Education and Conduct — Chanakya Niti
स्त्रीणां द्विगुण आहारो लज्जा चापि चतुर्गुणा ।
साहसं षड्गुणं चैव कामश्चाष्टगुणः स्मृतः ॥
strīṇāṃ dviguṇa āhāro lajjā cāpi caturguṇā |
sāhasaṃ ṣaḍguṇaṃ caiva kāmaś cāṣṭaguṇaḥ smṛtaḥ ||
The text describes women as having food intake considered ‘twofold’, modesty ‘fourfold’, daring ‘sixfold’, and desire ‘eightfold’, according to the remembered tradition.
In the broader nīti (didactic-ethical) tradition, such verses function as compact social generalizations used to advise householders and rulers about perceived patterns of behavior. The use of numerical gradation (twofold, fourfold, etc.) reflects an aphoristic style common in premodern South Asian instructional literature, where memorable ratios are employed to convey stereotyped observations rather than empirical measurement.

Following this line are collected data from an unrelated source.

end Sys2Proof.Machine
end

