-- ==== Sys2Proof/Machine/Commands.lean ====
section
/-! DEFINITION. `ENQ` with its checks, range-lock entries, and the start and the completion of a command (spec 04 R119-R126; 09 R260;
12 R316-R320, R327; 11 R297). -/

namespace Sys2Proof.Machine

/-! ## The ranges of a command (R317) -/

/-- A range that a command touches: window offsets, or virtual addresses. -/
structure Span where
  win : Bool
  lo : Int
  hi : Int
  deriving DecidableEq, Repr

/-- The range of `n` bytes at a place. -/
def spanOf (p : Place0) (n : Nat) : Span := ⟨p.win, p.addr, p.addr + n⟩

/-- The bounding interval of lines of `row` bytes at a place, under strides. -/
def lineSpan (p : Place0) (exts : List Nat) (strides : List Int) (row : Nat) : Span :=
  let d := strideSpan exts strides
  ⟨p.win, p.addr + d.1, p.addr + d.2 + row⟩

/-- REMOTE, read as 0 when MOD is this module (R332), and for the source of a fill, which reads none. -/
def Cmd.remote (m : Cmd) (modid : Nat) : Nat :=
  let r := bitsOf 51 50 m.w3.toNat
  if (bitsOf 63 52 m.w3.toNat = modid ∧ r ≠ 3) ∨ (m.op = 0x12 ∧ r = 1) then 0 else r
/-- The source or first operand. -/
def Cmd.src (m : Cmd) : Place0 := packed m.w1.toNat
/-- The destination or second operand. -/
def Cmd.dst (m : Cmd) : Place0 := packed m.w2.toNat

/-! ## Copies between banks (R110) -/

/-- The bank that holds a scratchpad byte of a group, as its launch formats it. -/
def Group.bankAt (g : Group) (o : Nat) : BankRef :=
  let size := 64 * g.task.scratch
  let b := o / size
  { reg := (g.pool.bankfmt.getD b 0#12).toNat, start := b * size, bytes := size, off := o - b * size }

/-- Whether a place lies in the scratchpad of a group. -/
def Place0.inside (p : Place0) (g : Group) : Bool := p.win && decide (0 ≤ p.addr ∧ p.addr < (1024 * g.task.scratch : Nat))

/-- The banks of source and destination of a `CP.COPY` between banks of different formats. -/
def Cmd.bankPair (m : Cmd) (modid : Nat) (g : Group) : Option (BankRef × BankRef) :=
  if m.op = 0x10 ∧ m.remote modid = 0 ∧ m.src.inside g ∧ m.dst.inside g then
    let a := g.bankAt m.src.addr.toNat
    let b := g.bankAt m.dst.addr.toNat
    if a.fmt = b.fmt then none else some (a, b)
  else none

/-- Whether a copy between banks converts (R333): its own codes are raw8, and both banks have a format. -/
def Cmd.converts (m : Cmd) (a b : BankRef) : Bool := m.sfmt == 0 && m.dfmt == 0 && a.fmt != .raw && b.fmt != .raw

/-- The command with the format registers of the banks that it converts between. -/
def Cmd.withBanks (m : Cmd) (modid : Nat) (g : Group) : Cmd :=
  { m with banks := (m.bankPair modid g).bind fun x => if m.converts x.1 x.2 then some (x.1.reg, x.2.reg) else none }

The verse does not offer definitions in a technical sense; it assigns comparative intensities to four domains—food intake (āhāra), modesty/shame (lajjā), daring (sāhasa), and desire (kāma)—and attributes them to women in escalating multiples. Historically, this can be read as a rhetorical, gendered typology serving moral instruction and social commentary rather than a descriptive account grounded in systematic observation.
The central device is guṇa-counting (dviguṇa, caturguṇa, ṣaḍguṇa, aṣṭaguṇa), a mnemonic strategy that creates a rhythmic escalation. Terms like lajjā and kāma are culturally loaded: lajjā can denote modesty, shame, or socially regulated decorum, while kāma ranges from desire in general to erotic longing. The final स्मृतः (smṛtaḥ) frames the statement as received tradition (‘it is remembered/said’), marking it as a conventional maxim rather than a personally witnessed claim.